シウンに懸念を伝える
シウンはわずか十分ほどで帰ってきた。
再び膝をついて挨拶しようとしたが、手振りで席に着くよう示してくれたので、有り難く椅子に座り直す。
「さて、まずは名前を教えてくださいな。それと覆面も邪魔ですわ」
「この覆面は外せません。それに私は名乗れる者でも御座いません。今後お会いする機会もないでしょう。それよりも屋根裏、床下に人が居ないかお確かめ頂きたいのですが……」
「あや~? 屋根裏、床下はもう調べ終ってますけど……。それでは貴方がどんなに良い話をしてくれても、トーク家にお返しするのが難しくなってしまいますの。だって、貴方がトークの人だという保証はありませんでしょう?」
服と、お前に繋げるまでをトークの官吏らしく動いただけでは足りんてか?
それとも揺さぶってるだけか。
別にどうでもいいけどな。
むしろトーク家に分かるよう返されては困る。
「私が此処に来ましたのは、グレース様が可能であればマリオ家に良い挨拶をしてくるようお言いつけになったからで御座います。お返しは必要御座いません。もしも、私の話が良い物であればグレース・トーク様よりの使者。そうでなければ、他の愚か者がグレース様の名を騙っての使者とお考えくだされば有り難く」
「あや~、都合のいい事を言いますね~? ま、話を聞かなければ始まりませんかぁ。せめて名家の皆さんと酒を酌み交わすよりも良い話を期待しますよ? それでテリカが配下を集めて、何を拾ったというのですか?」
期待には応えられると思うよ。
お前は別動隊のテリカを直接見てないし、話すのはリディアの推測した内容が殆どだもの。

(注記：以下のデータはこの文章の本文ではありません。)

/-! ### Checkpoints (R416) -/

/-- Every partition has been pre-empted through PREEMPT (R407): no core holds a strand and none waits for one, and no command and
no store or reduction is under way. -/
def Package.still (x : Package) : Bool :=
  x.cores.all (fun c => c.2.mode == .idle && c.2.cmds.isEmpty && c.2.inflight.isEmpty && c.2.amons.isEmpty) &&
    x.ctl.ctxs.all (fun c => c.2.fetched.isEmpty) && x.home.accepted.isEmpty &&
    x.sched.strands.all fun s => s.onCore.isNone && s.state != .running && !s.waits

/-- A checkpoint of a package, whose archipelagos are those of a list that it accepted. -/
def Package.snap (x : Package) (me : Nat) (arcs : List Archipelago) : Snapshot :=
  { hbm := x.home.hbm, pois := x.home.hbmPois, troot := x.home.troot, fotBase := x.home.fotBase, overflow := x.home.overflow,
    defRings := x.home.defRings, sched := x.sched, saves := x.ctl.saves, savedGens := x.savedGens,
    arcs := arcs.filter fun a => a.pkg == me }

/-- CHECKPOINT (R416): all device memory is copied, the key slots and the counter table never. -/
def checkpoint : M Unit := do
  if !(← thePkg).still then block
  let me := (← read).pkg
  runHome 0 0 writeAllBack
  let arcs := (← get).arcs
  modPkg fun x => { x with service := { x.service with snapshot := some (x.snap me arcs) } }

def execCheckpoint (s : State) : Host.Outcome State Fault Refusal := event checkpoint s

/-- The memory side with a checkpoint's memory, its caches empty. -/
def Home.restored (h : Home) (m : Snapshot) : Home :=
  { Home.reset with hbm := m.hbm, hbmPois := m.pois, troot := m.troot, fotBase := m.fotBase, overflow := m.overflow,
                    defRings := m.defRings, quotas := h.quotas }

/-- The control complex after a checkpoint is restored: the monitor raises every counter by 2^32; the save slots, and the records in
use of each pool, are the checkpoint's. -/
def Ctl.restored (k : Ctl) (m : Snapshot) : Ctl :=
  let up (n : Nat) : Nat := (n + 2 ^ 32) % 2 ^ 64
  let used (p : Pool) : List Nat := (List.range p.n).filter fun i => m.sched.strands.any fun s => s.va == p.va + 64 * i
  { k with
    counters := k.counters.map fun c => (c.1, { c.2 with ctr := up c.2.ctr })
    ctrBase := up k.ctrBase
    saves := m.saves
    doms := k.doms.map fun d => (d.1, { d.2 with pool := { d.2.pool with used := used d.2.pool } }) }

/-- The schedulers after a checkpoint is restored: its strands and launches, and the code caches as they are. -/
def Sched.restored (x : Sched) (m : Snapshot) : Sched :=
  { m.sched with dieCode := x.dieCode, pool := x.pool, searches := [] }

/-- CHECKPOINT_RESTORE (R416): the memory is the checkpoint's, and the strands saved in it stand as they did there; a protected one
cannot resume, since every counter has risen. -/
def checkpointRestore : M Unit := do
  match (← thePkg).service.snapshot with
  | none => return
  | some m =>
    if !(← thePkg).still then block
    let me := (← read).pkg
    let clean (c : Nat × Core) : Nat × Core := (c.1, { c.2 with plb := [] })
    modPkg fun x => { x with
      home := x.home.restored m
      ctl := x.ctl.restored m
      sched := x.sched.restored m
      savedGens := m.savedGens
      cores := x.cores.map clean }
    modify fun d => { d with arcs := d.arcs.filter (fun a => a.pkg != me) ++ m.arcs }

def execCheckpointRestore (s : State) : Host.Outcome State Fault Refusal := event checkpointRestore s

/-! ### Bring-up (R418) -/

/-- The monitor's firmware is signed with the Verbor key. -/
def firmwareGood (len image sig : Nat) : Bool := edVerify Config.verborKey sig (bytesLE len image)

/-- The service state when a reset ends at a time: the recorded fences applied, so that RR rises anew from its reset value where
they ask for it (R412), and every clock counting from 0. -/
def Service.broughtUp (s : Service) (t : Nat) (good : Bool) : Service :=
  let die : Die := { Die.reset with since := t, stepped := t, sampled := t, replanned := t }
  Service.noteWear { Service.reset with
    dies := (List.range 8).map fun k => (k, die)
    quads := s.quads, banks := s.banks, rows := s.rows, lanes := s.lanes, links := s.links
    ready := good, started := t, scrubbed := t, cacheScrubbed := t, swept := t, snapshot := s.snapshot }

/-- DEVICE_RESET (R418): the device is reset and brings itself up: no partition is defined, every line is off, every key
slot and table slot empty; with the Verbor key's firmware it sets READY. Main memory keeps its bytes (log 2), but for those of the
translation cache, which is empty (log 92). -/
def deviceReset (len image sig : Nat) : M Unit := do
  let me := (← read).pkg
  let t ← now
  let gone (i : Island) : Island := if i.pkg == me then { i with departed := true } else i
  modPkg fun x =>
    { Package.reset with
      home := { Home.reset with hbm := x.home.hbm.filter (·.1 < transBase), hbmPois := x.home.hbmPois.filter (8 * · < transBase) }
      service := x.service.broughtUp t (firmwareGood len image sig) }
  modify fun d => { d with arcs := (d.arcs.filter fun a => a.pkg != me).map fun a => { a with islands := a.islands.map gone } }

def execDeviceReset (len image sig : Nat) (s : State) : Host.Outcome State Fault Refusal := event (deviceReset len image sig) s

end Sys2Proof.Machine
end

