-- ==== Sys2Proof/Machine/Core.lean ====
section
/-!
DEFINITION. Sys2Proof/Machine/Core.lean: the machine as the host reads it.
-/

def Sys2Proof.core : Host.Core :=
  { State := Sys2Proof.Machine.State, Fault := Sys2Proof.Machine.Fault, Refusal := Sys2Proof.Machine.Refusal,
    step := Sys2Proof.Machine.step, reset := Sys2Proof.Machine.State.reset }
end

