-- ==== Sys2Proof/Safety.lean ====
section
/-!
DEFINITION. Sys2Proof/Safety.lean: the terms in which claims about the machine are made: what a computation gives at a
state, updates of the cursor's core, the position of a stream after a unit, and runs.
-/

namespace Sys2Proof.Machine

/-! ### Computations at a state -/

/-- A computation at a state answers a value and leaves the hardware in a given condition. -/
def State.gives {α : Type} (s : State) (x : M α) (v : α) (d : Dev) : Prop := (x s.env).run s.dev = .ok (v, d)

/-- A computation at a state ends without performing. -/
def State.stops {α : Type} (s : State) (x : M α) (e : Stop) : Prop := (x s.env).run s.dev = .error e

/-- The state with other hardware. -/
def State.on (s : State) (d : Dev) : State := { s with dev := d }

/-- A computation at a state answers a value and leads to a state. -/
def State.does {α : Type} (s : State) (x : M α) (v : α) (t : State) : Prop := s.gives x v t.dev ∧ t = s.on t.dev

/-- The state a computation leads to, the same where it stops. -/
def State.after {α : Type} (s : State) (x : M α) : State :=
  match (x s.env).run s.dev with
  | .ok (_, d) => s.on d
  | .error _ => s

/-! ### Updates -/

/-- The state with the cursor's package changed. -/
def State.putPkg (s : State) (f : Package → Package) : State :=
  s.on (s.dev.setPkg s.cur.pkg (f (s.dev.pkg s.cur.pkg)))

/-- The state with the cursor's core changed. -/
def State.put (s : State) (f : Core → Core) : State := s.putPkg fun x => x.setCore s.cur.core (f (x.core s.cur.core))

/-- The cursor's package. -/
def State.pkg (s : State) : Package := s.dev.pkg s.cur.pkg

/-- The cursor's stream. -/
def State.str (s : State) : StreamState := s.core.str s.cur.stream

/-- The core with a vector register written. -/
def Core.putV (c : Core) (n : BitVec 6) (x : VReg) : Core := { c with v := c.v.setIfInBounds n.toNat x }

/-- The core with flags raised; FFLAGS is sticky (R132). -/
def Core.flag (c : Core) (f : Flags) : Core := { c with fflags := c.fflags ||| f }

/-- A scalar register of the cursor's stream. -/
def State.reg (s : State) (n : Nat) : Word :=
  match s.cur.stream with
  | .A => s.core.a.toList.getD n 0
  | .X => s.core.s.toList.getD n 0

/-- The core with a scalar register of a stream written. -/
def Core.putReg (c : Core) (st : Strm) (n : Nat) (v : Word) : Core :=
  match st with
  | .A => { c with a := c.a.setIfInBounds n v }
  | .X => { c with s := c.s.setIfInBounds n v }

/-- The core with a predicate of a stream written; p0 keeps its value (R97). -/
def Core.putPred (c : Core) (st : Strm) (p : BitVec 3) (b : Bool) : Core :=
  if p = 0 then c
  else match st with
    | .A => { c with pa := setPredBit c.pa p.toNat b }
    | .X => { c with px := setPredBit c.px p.toNat b }

/-! ### Units -/

/-- The core runs, and the instruction passes the decode checks of a lone unit (R66). -/
def State.ready (s : State) (i : Instr) : Prop := s.core.mode = .running ∧ s.gives (gate i) () s.dev

/-- No transfer takes place after the unit: no branch is pending that this unit's end carries out (R90, R91). -/
def State.straight (s : State) (f : Flow) : Prop := (s.str.advance 4 f).2 = none

/-- The state with the stream advanced past a lone unit. -/
def State.past (s : State) (f : Flow) : State := s.put fun c => c.setStr s.cur.stream ((c.str s.cur.stream).advance 4 f).1

/-- The state with the region begun after a unit that holds a commit point (R170, Table 8.7); `m` is the state in which the unit
performs, its commit point taken. -/
def State.begun (s m : State) : State := s.put fun c => c.begun m.core s.cur.stream

/-! ### What the scalar instructions compute (R93 to R96) -/

/-- The instructions of two scalar sources, each with its result. -/
def twoSourceOps : List ((BitVec 5 → BitVec 5 → BitVec 5 → Instr) × (Word → Word → Word)) :=
  [(.add, fun a b => a + b), (.sub, fun a b => a - b), (.and, fun a b => a &&& b), (.or, fun a b => a ||| b),
   (.xor, fun a b => a ^^^ b), (.andn, fun a b => a &&& ~~~b),
   (.shl, fun a b => a <<< (b.toNat % 64)), (.shr, fun a b => a >>> (b.toNat % 64)),
   (.sra, fun a b => a.sshiftRight (b.toNat % 64)),
   (.min, fun a b => if a.toInt <= b.toInt then a else b), (.max, fun a b => if a.toInt <= b.toInt then b else a),
   (.minn, fun a b => if a.toNat <= b.toNat then a else b), (.maxn, fun a b => if a.toNat <= b.toNat then b else a),
   (.mul, fun a b => a * b), (.mulh, fun a b => BitVec.ofInt 64 (a.toInt * b.toInt / 2 ^ 64)),
   (.mulhn, fun a b => BitVec.ofNat 64 (a.toNat * b.toNat / 2 ^ 64)),
   (.div, fun a b => if b = 0 then -1 else BitVec.ofInt 64 (a.toInt.tdiv b.toInt)),
   (.divn, fun a b => if b = 0 then -1 else BitVec.ofNat 64 (a.toNat / b.toNat)),
   (.rem, fun a b => if b = 0 then a else BitVec.ofInt 64 (a.toInt.tmod b.toInt)),
   (.remn, fun a b => if b = 0 then a else BitVec.ofNat 64 (a.toNat % b.toNat)),
   (.shadd1, fun a b => (a <<< 1) + b), (.shadd2, fun a b => (a <<< 2) + b), (.shadd3, fun a b => (a <<< 3) + b)]

/-- The instructions of one scalar source, each with its result. -/
def oneSourceOps : List ((BitVec 5 → BitVec 5 → Instr) × (Word → Word)) :=
  [(.clz, fun a => BitVec.ofNat 64 (leadingZeros 64 a.toNat)), (.ctz, fun a => BitVec.ofNat 64 (trailingZeros 64 a.toNat)),
   (.popc, fun a => BitVec.ofNat 64 (bitCount 64 a.toNat)), (.bswap, fun a => BitVec.ofNat 64 (reverseBytes 8 a.toNat)),
   (.extb, fun a => (a.setWidth 8).signExtend 64), (.exth, fun a => (a.setWidth 16).signExtend 64),
   (.extw, fun a => (a.setWidth 32).signExtend 64), (.extbn, fun a => (a.setWidth 8).setWidth 64),
   (.exthn, fun a => (a.setWidth 16).setWidth 64), (.extwn, fun a => (a.setWidth 32).setWidth 64)]

/-- The instructions of a source and an immediate, each with its result. -/
def immediateOps : List ((BitVec 5 → BitVec 5 → BitVec 14 → Instr) × (Word → Word → Word)) :=
  [(.addi, fun a i => a + i), (.andi, fun a i => a &&& i), (.ori, fun a i => a ||| i), (.xori, fun a i => a ^^^ i)]

/-- The shifts by an immediate, each with its result. -/
def shiftOps : List ((BitVec 5 → BitVec 5 → BitVec 6 → Instr) × (Word → Nat → Word)) :=
  [(.shli, fun a n => a <<< n), (.shri, fun a n => a >>> n), (.srai, fun a n => a.sshiftRight n)]

/-! ### What the vector instructions compute (R202 to R229) -/

/-- A vector register. -/
def State.vreg (s : State) (n : BitVec 6) : VReg := s.core.v.toList.getD n.toNat 0

/-- What the vector engine's arithmetic depends on: RMODE's direction and the core number. -/
def State.venv (s : State) : VEnv := ⟨arithRnd s.core.rmode, s.cur.core⟩

/-- The state with a result in a vector register and its flags raised. -/
def State.putV (s : State) (d : BitVec 6) (r : VReg × Flags) : State := s.put fun c => (c.putV d r.1).flag r.2

/-- The instructions of VA and VB with an element type, each with its result. -/
def vectorTwoOps : List ((BitVec 6 → BitVec 6 → BitVec 6 → BitVec 3 → Instr) ×
    (VEnv → BitVec 3 → VReg → VReg → VReg × Flags)) :=
  [(.vadd, fun e t x y => vAddSub e t false x y), (.vsub, fun e t x y => vAddSub e t true x y),
   (.vaddSatI, fun _ t x y => vAddSubSat t true false x y), (.vaddSatN, fun _ t x y => vAddSubSat t false false x y),
   (.vsubSatI, fun _ t x y => vAddSubSat t true true x y), (.vsubSatN, fun _ t x y => vAddSubSat t false true x y),
   (.vmul, fun e t x y => vMul e t x y), (.vmulHiI, fun _ t x y => vMulHi t true x y),
   (.vmulHiN, fun _ t x y => vMulHi t false x y), (.vmulSat, fun _ t x y => vMulSat t x y),
   (.vmin, fun _ t x y => vMinMax t false false x y), (.vminNum, fun _ t x y => vMinMax t false true x y),
   (.vmax, fun _ t x y => vMinMax t true false x y), (.vmaxNum, fun _ t x y => vMinMax t true true x y),
   (.vshl, fun _ t x y => (vShift t 0 x y, 0)), (.vshr, fun _ t x y => (vShift t 1 x y, 0)),
   (.vsra, fun _ t x y => (vShift t 2 x y, 0)), (.vperm, fun _ t x y => (vPerm t x y, 0)),
   (fun d a b _ => .vand d a b, fun _ _ x y => (x &&& y, 0)), (fun d a b _ => .vor d a b, fun _ _ x y => (x ||| y, 0)),
   (fun d a b _ => .vxor d a b, fun _ _ x y => (x ^^^ y, 0)), (fun d a b _ => .vandn d a b, fun _ _ x y => (x &&& ~~~y, 0))]

/-- The instructions of VA alone, each with its result. -/
def vectorOneOps : List ((BitVec 6 → BitVec 6 → BitVec 3 → Instr) × (VEnv → BitVec 3 → VReg → VReg × Flags)) :=
  [(fun d a _ => .vnot d a, fun _ _ x => (~~~x, 0)), (.vabs, fun _ t x => (vAbsNeg t false x, 0)),
   (.vneg, fun _ t x => (vAbsNeg t true x, 0)), (.vabsSat, fun _ t x => vAbsSat t x), (fun d a _ => .vmov d a, fun _ _ x => (x, 0)),
   (fun d a o => .vmath d a o, fun e o x => vMath e.core o x)]

/-- The instructions of VA, VB and VD, each with its result. -/
def vectorThreeOps : List ((BitVec 6 → BitVec 6 → BitVec 6 → BitVec 3 → Instr) ×
    (VEnv → BitVec 3 → VReg → VReg → VReg → VReg × Flags)) :=
  [(.vfma, fun e t x y z => vFma e t false false x y z), (.vfmaMs, fun e t x y z => vFma e t false true x y z),
   (.vfmaNa, fun e t x y z => vFma e t true false x y z), (.vfmaNms, fun e t x y z => vFma e t true true x y z),
   (.vsel, fun _ t x y z => (vSel t x y z, 0)), (.vdot4, fun _ o x y z => (vDot4 o x y z, 0))]

/-- The shifts and slides by an immediate, each with its result. -/
def vectorCountOps : List ((BitVec 6 → BitVec 6 → BitVec 6 → BitVec 3 → Instr) × (BitVec 3 → Nat → VReg → VReg)) :=
  [(.vshli, fun t c x => vShiftImm t 0 c x), (.vshri, fun t c x => vShiftImm t 1 c x), (.vsrai, fun t c x => vShiftImm t 2 c x),
   (.vslideup, fun t c x => vSlide t true c x), (.vslidedn, fun t c x => vSlide t false c x)]

/-! ### The matrix engine -/

/-- A tile descriptor register, decoded. -/
def State.tile (s : State) (n : BitVec 4) : TileDesc := TileDesc.ofWord (s.core.t.toList.getD n.toNat 0)

/-- An accumulator. -/
def State.acc (s : State) (m : BitVec 2) : Accum := s.core.m.toList.getD m.toNat Accum.zero

/-- An accumulator's K position. -/
def State.kAt (s : State) (m : BitVec 2) : BitVec 8 := s.core.kpos.toList.getD m.toNat 0

/-- The values of a tile in the scratchpad. -/
def State.values (s : State) (n : BitVec 4) (rows cols : Nat) : List (List Nat) :=
  (s.tile n).read s.core.table (fun a => s.core.scratch.read a 1) rows cols

/-- The state after a K-step of 16 into an accumulator (R238). -/
def State.kStepped (s : State) (m : BitVec 2) (z : Bool) (a b : List (List Nat)) : State :=
  let k0 := kStart z (s.kAt m)
  let r := kStep s.cur.core k0 z (s.acc m) a b
  s.put fun c => ({ c with
    m := c.m.setIfInBounds m.toNat r.1, kpos := c.kpos.setIfInBounds m.toNat (BitVec.ofNat 8 (k0 + 16)) } : Core).flag r.2

/-! ### Frames -/

/-- A scalar specifier that names no queue. -/
def plain (r : BitVec 5) : Prop := r.toNat < 28 ∨ r = 31

/-- What a scalar specifier that names no queue reads. -/
def State.operand (s : State) (r : BitVec 5) : Word := if r = 31 then 0 else s.reg r.toNat

/-- Nothing outside the cursor's core differs: the other cores, every byte of memory, the tables, queues and registers of
the package, the other packages, the archipelagos, and the schedule. -/
def Elsewhere (s t : State) : Prop :=
  t.time = s.time ∧ t.cur = s.cur ∧ t.agenda = s.agenda ∧ t.dev.arcs = s.dev.arcs ∧
    (∀ p, p ≠ s.cur.pkg → t.dev.pkg p = s.dev.pkg p) ∧ (∀ c, c ≠ s.cur.core → t.pkg.core c = s.pkg.core c) ∧
    t.pkg = { s.pkg with cores := t.pkg.cores } ∧ ∀ a, t.pkg.home.hbm.read a 1 = s.pkg.home.hbm.read a 1

/-! ### Runs -/

/-- A step that goes on, to a state with a property. -/
def Goes (o : Host.Outcome State Fault Refusal) (P : State → Prop) : Prop := ∃ t, o = .next t ∧ P t

/-- `t` is reached from `s` in some number of steps. -/
def Reaches (s t : State) : Prop := ∃ k, Host.Core.run Sys2Proof.core k s = .next t

/-- No run from `s` stops. -/
def Safe (s : State) : Prop := ∀ k f, Host.Core.run Sys2Proof.core k s ≠ .fault f

end Sys2Proof.Machine
end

「御意に沿うよう努めます。申し訳ございませんが、話の前にお尋ねしたい事が一つ。
シウン様は伝国璽、帝王の印、五百年近く伝えられる、この国最高の宝物が何処にあるか把握しておられますか? 私のような身分ではとても調べられなかったのです」
「えっ。何を突然。……把握してないですけど、多分、ケント様……と、一緒に。…………。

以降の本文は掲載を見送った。